-- ==== Sys2Proof/Laws/PerInstr.lean ====
section
/-!
SUPPORT. Of every instruction: decoding its word gives it back (R199, R204, R205, R216). An event has no word.
-/
namespace Sys2Proof.Laws.F

set_option Elab.async false

/-- Decoding the word of a well-formed instruction gives it back. -/
def Statement (i : Instr) : Prop := ∀ w, i.wf = true → encode i = some w → decode w = .ok i

/-- The statement of an instruction without a word. -/
theorem of_none {i : Instr} (h : encode i = none) : Statement i := by
  intro w _ e
  rw [h] at e
  cases e

/-- The statement of an instruction whose word the fields give back. -/
theorem of_fields {i : Instr} {v : BitVec 32} (e : encode i = some v) (h : decodeFields v = .ok i) : Statement i := by
  intro w wf e'
  rw [e] at e'
  cases e'
  simp only [decode, h, wf, if_true]
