-- ==== Sys2Proof/Tests/Slice0.lean ====
section
/-!
SUPPORT. Tests of the model: well-formedness, decoding, single steps, and for every statement of
Sys2Proof/Certificates/Slice0/Obligations.lean concrete states and operands that meet its hypotheses. Expected words and
results are those that spec/ prints or that its rules give by hand.
-/
namespace Sys2Proof.Tests

open Sys2Proof.Machine

set_option Elab.async false

/-! ### Well-formedness (R217): one ill-formed term for each check -/

theorem test_wf_fence_scope : (Instr.fence 0 4).wf = true ∧ (Instr.fence 0 5).wf = false := by decide
theorem test_wf_amo_scope : (Instr.amoAdd 0 1 2 3 4).wf = true ∧ (Instr.amoAdd 0 1 2 3 7).wf = false := by decide
theorem test_wf_ctr_scope : (Instr.ctrWait 0 1 2 3 4).wf = true ∧ (Instr.ctrWait 0 1 2 3 6).wf = false := by decide
theorem test_wf_acquire_scope : (Instr.ldCAcq 0 1 2 4).wf = true ∧ (Instr.ldCAcq 0 1 2 5).wf = false := by decide
theorem test_wf_release_scope : (Instr.stBRel 0 1 2 4).wf = true ∧ (Instr.stBRel 0 1 2 5).wf = false := by decide
theorem test_wf_vcmp_code : (Instr.vcmp 0 2 1 2 3 0 5).wf = true ∧ (Instr.vcmp 0 2 1 2 3 0 6).wf = false := by decide
theorem test_wf_vfcmp_code : (Instr.vfcmp 0 0 1 2 3 0 4).wf = true ∧ (Instr.vfcmp 0 0 1 2 3 0 5).wf = false := by decide
theorem test_wf_mask_not : (Instr.mand 0 1 2 3 1).wf = true ∧ (Instr.mor 0 1 2 3 2).wf = false := by decide
theorem test_wf_vbc_lane : (Instr.vbc 0 4 5 31 2).wf = true ∧ (Instr.vbc 0 4 5 32 2).wf = false := by decide
theorem test_wf_vext_lane : (Instr.vext 0 8 5 63 1).wf = true ∧ (Instr.vext 0 8 5 64 1).wf = false := by decide
theorem test_wf_vins_lane : (Instr.vins 0 4 9 15 3).wf = true ∧ (Instr.vins 0 4 9 16 3).wf = false := by decide
theorem test_wf_vunpk : (Instr.vunpk 0 4 5 1 0 1).wf = true ∧ (Instr.vunpk 0 4 5 2 0 1).wf = false ∧
    (Instr.vunpk 0 4 5 1 0 2).wf = false := by decide
theorem test_wf_vimm_type : (Instr.vimm 0 4 4 7).wf = true ∧ (Instr.vimm 0 4 5 7).wf = false := by decide
theorem test_wf_lad_number : (Instr.ladSet 0 9 8).wf = true ∧ (Instr.ladSet 0 9 9).wf = false ∧
    (Instr.ladGet 0 9 8).wf = false := by decide
theorem test_wf_cru_number : (Instr.cruSet 0 9 7).wf = true ∧ (Instr.cruSet 0 9 8).wf = false ∧
    (Instr.cruGet 0 8 9).wf = false := by decide
theorem test_wf_csr_number : (Instr.csrr 0 8 0x032).wf = true ∧ (Instr.csrw 0 8 9 0x033).wf = false := by decide

/-! ### Decoding: words that spec/11_encoding.md to spec/16_system_isa.md print beside their assembly text -/

/-- The decoder reads an instruction from a word. -/
def reads (w : Nat) (i : Instr) : Prop := decodeTableWord 32 w = some i
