/-- R98: the encode function, format by format: a register index outside [0, 7] is a register-range error; every immediate
and offset is reduced to its field width, whatever its value; the fields are packed under the opcode `OPMAP(m)` with
the zero field 0. -/
def Obligations.EncoderMasksAndPacksFields : Prop :=
  ∀ (om : Opmap) (p q r v : Int),
    (∀ m : Mnemonic, m.format = .I8 ∨ m.format = .BC →
      ((0 ≤ p ∧ p ≤ 7) → assemble om m [p, v] = .ok (wordOfInt ((om.opcodeOf m).toNat * 4096 + p * 512 + v % 256 * 2))) ∧
      (¬(0 ≤ p ∧ p ≤ 7) → assemble om m [p, v] = .error (.raised (.operandRangeError p)))) ∧
    (∀ m : Mnemonic, m.format = .I6 ∨ m.format = .M →
      ((0 ≤ p ∧ p ≤ 7) ∧ (0 ≤ q ∧ q ≤ 7) →
        assemble om m [p, q, v] = .ok (wordOfInt ((om.opcodeOf m).toNat * 4096 + p * 512 + q * 64 + v % 64))) ∧
      (¬((0 ≤ p ∧ p ≤ 7) ∧ (0 ≤ q ∧ q ≤ 7)) →
        ∃ k, (k = p ∨ k = q) ∧ ¬(0 ≤ k ∧ k ≤ 7) ∧ assemble om m [p, q, v] = .error (.raised (.operandRangeError k)))) ∧
    (∀ m : Mnemonic, m.format = .R →
      ((0 ≤ p ∧ p ≤ 7) ∧ (0 ≤ q ∧ q ≤ 7) ∧ (0 ≤ r ∧ r ≤ 7) →
        assemble om m [p, q, r] = .ok (wordOfInt ((om.opcodeOf m).toNat * 4096 + p * 512 + q * 64 + r * 8))) ∧
      (¬((0 ≤ p ∧ p ≤ 7) ∧ (0 ≤ q ∧ q ≤ 7) ∧ (0 ≤ r ∧ r ≤ 7)) →
        ∃ k, (k = p ∨ k = q ∨ k = r) ∧ ¬(0 ≤ k ∧ k ≤ 7) ∧
          assemble om m [p, q, r] = .error (.raised (.operandRangeError k)))) ∧
    (∀ m : Mnemonic, m.format = .BU →
      assemble om m [v] = .ok (wordOfInt ((om.opcodeOf m).toNat * 4096 + v % 256 * 16))) ∧
    (∀ m : Mnemonic, m.format = .O → assemble om m [] = .ok (wordOfInt ((om.opcodeOf m).toNat * 4096)))

/-- R100: the offset encoded for an instruction at `a` and a label at `t` takes a transfer from `a` to `t` when `t` is one
of `a - 127` to `a + 128`, and, where the program counter does not wrap, to no such place otherwise. -/
def Obligations.LabelOffsetsReachTheirLabels : Prop :=
  ∀ (c : Config) (a t : Word), a ≠ 0xFFFF →
    ((labelOffset a t).toNat : Int) = ((t.toNat : Int) - a.toNat - 1) % 256 ∧
    ((a.toNat : Int) - 127 ≤ t.toNat → (t.toNat : Int) ≤ a.toNat + 128 →
      branchTarget c (a + 1) (labelOffset a t) = .ok t) ∧
    (c.pcOverflow = .fault → ¬((a.toNat : Int) - 127 ≤ t.toNat ∧ (t.toNat : Int) ≤ a.toNat + 128) →
      branchTarget c (a + 1) (labelOffset a t) ≠ .ok t)

/-! ### The ALU -/

/-- R143: after every ALU operation `N` is bit 15 of the result and `Z` says that the result is 0; they are never both 1. -/
def Obligations.AluSetsNAndZFromTheResult : Prop :=
  ∀ (cm : AluCtrlMap) (ctrl : BitVec 3) (a b : Int) (f g : Flags) (r : Word), alu cm ctrl a b f = .ok (r, g) →
    (g.n = r.getLsbD 15) ∧ (g.z = true ↔ r = 0) ∧ ¬(g.n = true ∧ g.z = true)
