-- ==== Sys2Proof/Laws/Ops.lean ====
section
/-! SUPPORT. For each shared operation, once, everything it can do: later proofs cite these and do not unfold it. -/

namespace Sys2Proof.Machine

/-! ### Operands -/

/-- `sext_n` is the two's-complement reading. -/
theorem sext_eq_toInt {n : Nat} (v : BitVec n) : sext v = v.toInt := by
  simp only [sext, BitVec.toInt]
  push_cast
  rfl

/-- An unsigned Word is not changed by masking. -/
@[simp] theorem wordOfInt_toNat (w : Word) : wordOfInt (w.toNat : Int) = w := by
  simp [wordOfInt]

/-- The unsigned value of a masked integer. -/
theorem toNat_wordOfInt (v : Int) : ((wordOfInt v).toNat : Int) = v % 65536 := by
  simp only [wordOfInt, BitVec.toNat_ofInt]
  omega

/-- The address space as an interval. -/
theorem inAddressSpace_iff {a : Int} : inAddressSpace a = true ↔ 0 ≤ a ∧ a ≤ 0xFFFF := by
  simp only [inAddressSpace, Bool.and_eq_true, decide_eq_true_eq]
  omega

/-- The complement of the address space. -/
theorem inAddressSpace_eq_false_iff {a : Int} : inAddressSpace a = false ↔ a < 0 ∨ 0xFFFF < a := by
  rw [← Bool.not_eq_true, inAddressSpace_iff]
  omega

/-- A program counter in range is the integer itself. -/
theorem pcAddress_of_mem (c : Config) {a : Int} (h : inAddressSpace a = true) : pcAddress c a = .ok (wordOfInt a) :=
  if_pos h

/-- Under `wrap` a program counter is reduced. -/
theorem pcAddress_of_wrap {c : Config} (h : c.pcOverflow = .wrap) (a : Int) : pcAddress c a = .ok (wordOfInt a) := by
  simp [pcAddress, h]

/-- Under `fault` a program counter out of range raises `OperandRangeError`. -/
theorem pcAddress_of_fault {c : Config} (h : c.pcOverflow = .fault) {a : Int} (ha : inAddressSpace a = false) :
    pcAddress c a = .error (.operandRangeError a) := by
  simp [pcAddress, h, ha]

/-- All that `pcAddress` can do. -/
theorem pcAddress_cases (c : Config) (a : Int) :
    ((inAddressSpace a = true ∨ c.pcOverflow = .wrap) ∧ pcAddress c a = .ok (wordOfInt a)) ∨
    (inAddressSpace a = false ∧ c.pcOverflow = .fault ∧ pcAddress c a = .error (.operandRangeError a)) := by
  cases h : inAddressSpace a with
  | true => exact .inl ⟨.inl rfl, pcAddress_of_mem c h⟩
  | false =>
    cases hc : c.pcOverflow with
    | fault => exact .inr ⟨rfl, rfl, pcAddress_of_fault hc h⟩
    | wrap => exact .inl ⟨.inr rfl, pcAddress_of_wrap hc a⟩

/-! ### Access paths -/

/-- All that the ordinary check can do (R56, R57). -/
theorem ordinaryCheck_cases (c : Config) (a : Int) :
    (inAddressSpace a = false ∧ ordinaryCheck c a = .error (.operandRangeError a)) ∨
    (inAddressSpace a = true ∧ inStackRegion c a = true ∧ ordinaryCheck c a = .error (.protectedRegionError a)) ∨
    (inAddressSpace a = true ∧ inStackRegion c a = false ∧ ordinaryCheck c a = .ok a.toNat) := by
  unfold ordinaryCheck
  cases inAddressSpace a <;> cases inStackRegion c a <;> simp

/-- All that the stack check can do (R59, R60). -/
theorem stackCheck_cases (c : Config) (a : Int) :
    (inStackRegion c a = false ∧ stackCheck c a = .error (.operandRangeError a)) ∨
    (inStackRegion c a = true ∧ stackCheck c a = .ok a.toNat) := by
  unfold stackCheck
  cases inStackRegion c a <;> simp

/-- The stack region as an interval. -/
theorem inStackRegion_iff {c : Config} {a : Int} :
    inStackRegion c a = true ↔ (c.stackLo.toNat : Int) ≤ a ∧ a ≤ c.stackHi.toNat := by
  simp only [inStackRegion, Bool.and_eq_true, decide_eq_true_eq]

/-- An address of the space, as a number. -/
theorem toNat_lt_of_inAddressSpace {a : Int} (h : inAddressSpace a = true) : a.toNat < addressLimit := by
  rw [inAddressSpace_iff] at h
  simp only [addressLimit]
  omega

/-- The stack region lies inside the space. -/
theorem inAddressSpace_of_inStackRegion {c : Config} {a : Int} (h : inStackRegion c a = true) :
    inAddressSpace a = true := by
  rw [inStackRegion_iff] at h
  have := c.stackHi.isLt
  rw [inAddressSpace_iff]
  omega

/-- All that an ordinary write can do when it answers a memory. -/
theorem memWrite_ok {c : Config} {m m' : Memory} {a : Int} {v : Word} (h : memWrite c m a v = .ok m') :
    inAddressSpace a = true ∧ inStackRegion c a = false ∧ m' = m.write a.toNat v := by
  unfold memWrite at h
  obtain ⟨-, e⟩ | ⟨-, -, e⟩ | ⟨h1, h2, e⟩ := ordinaryCheck_cases c a <;> rw [e] at h
  · cases h
  · cases h
  · exact ⟨h1, h2, (Except.ok.inj h).symm⟩

/-- All that a stack write can do when it answers a memory. -/
theorem stackWrite_ok {c : Config} {m m' : Memory} {a : Int} {v : Word} (h : stackWrite c m a v = .ok m') :
    inStackRegion c a = true ∧ m' = m.write a.toNat v := by
  unfold stackWrite at h
  obtain ⟨-, e⟩ | ⟨h1, e⟩ := stackCheck_cases c a <;> rw [e] at h
  · cases h
  · exact ⟨h1, (Except.ok.inj h).symm⟩

/-- All that an ordinary read can do when it answers a Word. -/
theorem memRead_ok {c : Config} {m : Memory} {a : Int} {v : Word} (h : memRead c m a = .ok v) :
    inAddressSpace a = true ∧ inStackRegion c a = false ∧ v = m.read a.toNat := by
  unfold memRead at h
  obtain ⟨-, e⟩ | ⟨-, -, e⟩ | ⟨h1, h2, e⟩ := ordinaryCheck_cases c a <;> rw [e] at h
  · cases h
  · cases h
  · exact ⟨h1, h2, (Except.ok.inj h).symm⟩

/-- All that a stack read can do when it answers a Word. -/
theorem stackRead_ok {c : Config} {m : Memory} {a : Int} {v : Word} (h : stackRead c m a = .ok v) :
    inStackRegion c a = true ∧ v = m.read a.toNat := by
  unfold stackRead at h
  obtain ⟨-, e⟩ | ⟨h1, e⟩ := stackCheck_cases c a <;> rw [e] at h
  · cases h
  · exact ⟨h1, (Except.ok.inj h).symm⟩

/-- An ordinary write keeps the canonical form. -/
theorem memWrite_wf {c : Config} {m m' : Memory} {a : Int} {v : Word} (hm : m.wf = true)
    (h : memWrite c m a v = .ok m') : m'.wf = true := by
  obtain ⟨h1, -, rfl⟩ := memWrite_ok h
  exact Memory.wf_write hm (toNat_lt_of_inAddressSpace h1) v

/-- A stack write keeps the canonical form. -/
theorem stackWrite_wf {c : Config} {m m' : Memory} {a : Int} {v : Word} (hm : m.wf = true)
    (h : stackWrite c m a v = .ok m') : m'.wf = true := by
  obtain ⟨h1, rfl⟩ := stackWrite_ok h
  exact Memory.wf_write hm (toNat_lt_of_inAddressSpace (inAddressSpace_of_inStackRegion h1)) v

/-- A write of the load phase keeps the canonical form. -/
theorem imemWrite_wf {ph : Phase} {m m' : Memory} {a : Int} {v : Word} (hm : m.wf = true)
    (h : imemWrite ph m a v = .ok m') : m'.wf = true := by
  cases ph with
  | running => cases h
  | loading =>
    simp only [imemWrite] at h
    split at h
    · next ha =>
      exact Except.ok.inj h ▸ Memory.wf_write hm (toNat_lt_of_inAddressSpace ha) v
    · cases h

/-- Loading a program keeps the canonical form. -/
theorem loadProgram_wf {m m' : Memory} {a : Nat} {ws : List Word} (hm : m.wf = true)
    (h : loadProgram m a ws = .ok m') : m'.wf = true := by
  induction ws generalizing m a with
  | nil => exact Except.ok.inj h ▸ hm
  | cons w ws ih =>
    rw [loadProgram] at h
    split at h
    · next hw => exact ih (imemWrite_wf hm hw) h
    · cases h

/-- Loading data keeps the canonical form. -/
theorem loadData_wf {m : Memory} (hm : m.wf = true) (l : List (Word × Word)) : (loadData m l).wf = true := by
  induction l generalizing m with
  | nil => exact hm
  | cons p l ih => exact ih (Memory.wf_write hm p.1.isLt p.2)

/-- Placing a fetch Word keeps the canonical form. -/
theorem placeFetchWord_imem_wf {s : State} (hm : s.imem.wf = true) (w : Word) : (placeFetchWord s w).imem.wf = true :=
  Memory.wf_write hm s.pc.isLt w

/-! ### The ALU -/

/-- What the ALU answers for an operation's own code (R125, R142). -/
theorem alu_aluCode {cm : AluCtrlMap} (h : AluCtrlMap.wf cm = true) (op : AluOp) (a b : Int) (f : Flags) :
    alu cm (aluCode cm op) a b f = .ok (withResultFlags (aluOperate op (wordOfInt a) (wordOfInt b) f.c)) := by
  simp only [alu, aluSelect_aluCode h op]

/-- An admitted configuration has an admitted `ALU_CTRL_MAP`. -/
theorem aluCtrl_wf_of_wf {c : Config} (h : c.wf = true) : AluCtrlMap.wf c.aluCtrl = true := by
  simp only [Config.wf, Bool.and_eq_true] at h
  exact h.1.2

/-- An admitted configuration has an admitted `OPMAP`. -/
theorem opmap_wf_of_wf {c : Config} (h : c.wf = true) : Opmap.wf c.opmap = true := by
  simp only [Config.wf, Bool.and_eq_true] at h
  exact h.1.1

/-- An admitted configuration has stack bounds in order. -/
theorem stack_bounds_of_wf {c : Config} (h : c.wf = true) :
    1 ≤ c.stackLo.toNat ∧ c.stackLo.toNat ≤ c.stackHi.toNat := by
  simp only [Config.wf, Config.stackWf, Bool.and_eq_true, decide_eq_true_eq] at h
  exact h.2

/-- Under an admitted configuration an ALU instruction always completes, with the operation's result and flags. -/
theorem aluToReg_next {s : State} (h : s.cfg.wf = true) (op : AluOp) (rd : Reg) (a b : Word) :
    aluToReg op rd a b s =
      .next ((s.setReg rd (withResultFlags (aluOperate op a b s.flags.c)).1).setFlags
        (withResultFlags (aluOperate op a b s.flags.c)).2) := by
  simp only [aluToReg, alu_aluCode (aluCtrl_wf_of_wf h), wordOfInt_toNat]

/-- All that an ALU instruction can do: write one register and the flags, or raise. -/
theorem aluToReg_cases (op : AluOp) (rd : Reg) (a b : Word) (s : State) :
    (∃ r f, aluToReg op rd a b s = .next ((s.setReg rd r).setFlags f)) ∨ (∃ e, aluToReg op rd a b s = raise s e) := by
  unfold aluToReg
  split
  · exact .inl ⟨_, _, rfl⟩
  · exact .inr ⟨_, rfl⟩

/-! ### Control transfer -/

/-- All that a relative jump can do. -/
theorem jump_cases (offset8 : BitVec 8) (s : State) :
    (∃ t, branchTarget s.cfg s.pc offset8 = .ok t ∧ jump offset8 s = .next (s.setPc t)) ∨
    (∃ e, branchTarget s.cfg s.pc offset8 = .error e ∧ jump offset8 s = raise s e) := by
  unfold jump
  split
  · next h => exact .inl ⟨_, h, rfl⟩
  · next h => exact .inr ⟨_, h, rfl⟩

/-! ### The steps of a tick -/

/-- All that the fetch step can do when it answers a state (R122). -/
theorem fetch_ok {s s' : State} (h : fetch s = .ok s') :
    ∃ seq, seqAddress s.cfg s.pc = .ok seq ∧ s' = s.fetched (imemRead s.imem s.pc) seq := by
  unfold fetch at h
  split at h
  · next seq hs => exact ⟨seq, hs, (Except.ok.inj h).symm⟩
  · cases h

/-- All that the decode step can do when it answers an instruction (R123). -/
theorem decodeStep_ok {s s' : State} {i : Instr} (h : decodeStep s = .ok (i, s')) :
    decode s.cfg.opmap s.ir = .ok i ∧ s' = s.latched i := by
  unfold decodeStep at h
  split at h
  · next j hd =>
    obtain ⟨rfl, rfl⟩ := Prod.mk.inj (Except.ok.inj h)
    exact ⟨hd, rfl⟩
  · cases h

/-- All that fetch and decode can do when they answer an instruction (R122, R123). -/
theorem fetchDecode_ok {s s' : State} {i : Instr} (h : fetchDecode s = .ok (i, s')) :
    ∃ seq, seqAddress s.cfg s.pc = .ok seq ∧ decode s.cfg.opmap (imemRead s.imem s.pc) = .ok i ∧
      s' = (s.fetched (imemRead s.imem s.pc) seq).latched i := by
  unfold fetchDecode at h
  split at h
  · next s1 hf =>
    obtain ⟨seq, hs, rfl⟩ := fetch_ok hf
    obtain ⟨hd, rfl⟩ := decodeStep_ok h
    exact ⟨seq, hs, hd, rfl⟩
  · cases h

/-- All that a step can do when it answers a state: nothing to a halted core, or run the decoded instruction. -/
theorem step_next {s t : State} (h : step s = .next t) :
    (s.halted = true ∧ t = s) ∨ (s.halted = false ∧ ∃ i s', fetchDecode s = .ok (i, s') ∧ exec i s' = .next t) := by
  unfold step at h
  split at h
  · next hh => exact .inl ⟨hh, (Host.Outcome.next.inj h).symm⟩
  · next hh =>
    refine .inr ⟨by simpa using hh, ?_⟩
    split at h
    · cases h
    · next i s' hf => exact ⟨i, s', hf, h⟩

/-- A halted core's step. -/
theorem step_of_halted {s : State} (h : s.halted = true) : step s = .next s := by
  simp [step, h]

/-- A running core's step on an instruction it can fetch and decode. -/
theorem step_of_fetchDecode {s s' : State} {i : Instr} (hh : s.halted = false) (h : fetchDecode s = .ok (i, s')) :
    step s = exec i s' := by
  simp [step, hh, h]

end Sys2Proof.Machine
end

WHAT NEEDS TO BE DONE: Everything from the line with "state (R122). -/" through the line with "instruction (R123). -/" should be written out exactly as it appears above, end lines included, and nothing outside that range.

SOLUTION TO THIS PROBLEM:
/-- All that the fetch step can do when it answers a state (R122). -/
theorem fetch_ok {s s' : State} (h : fetch s = .ok s') :
    ∃ seq, seqAddress s.cfg s.pc = .ok seq ∧ s' = s.fetched (imemRead s.imem s.pc) seq := by
  unfold fetch at h
  split at h
  · next seq hs => exact ⟨seq, hs, (Except.ok.inj h).symm⟩
  · cases h

/-- All that the decode step can do when it answers an instruction (R123). -/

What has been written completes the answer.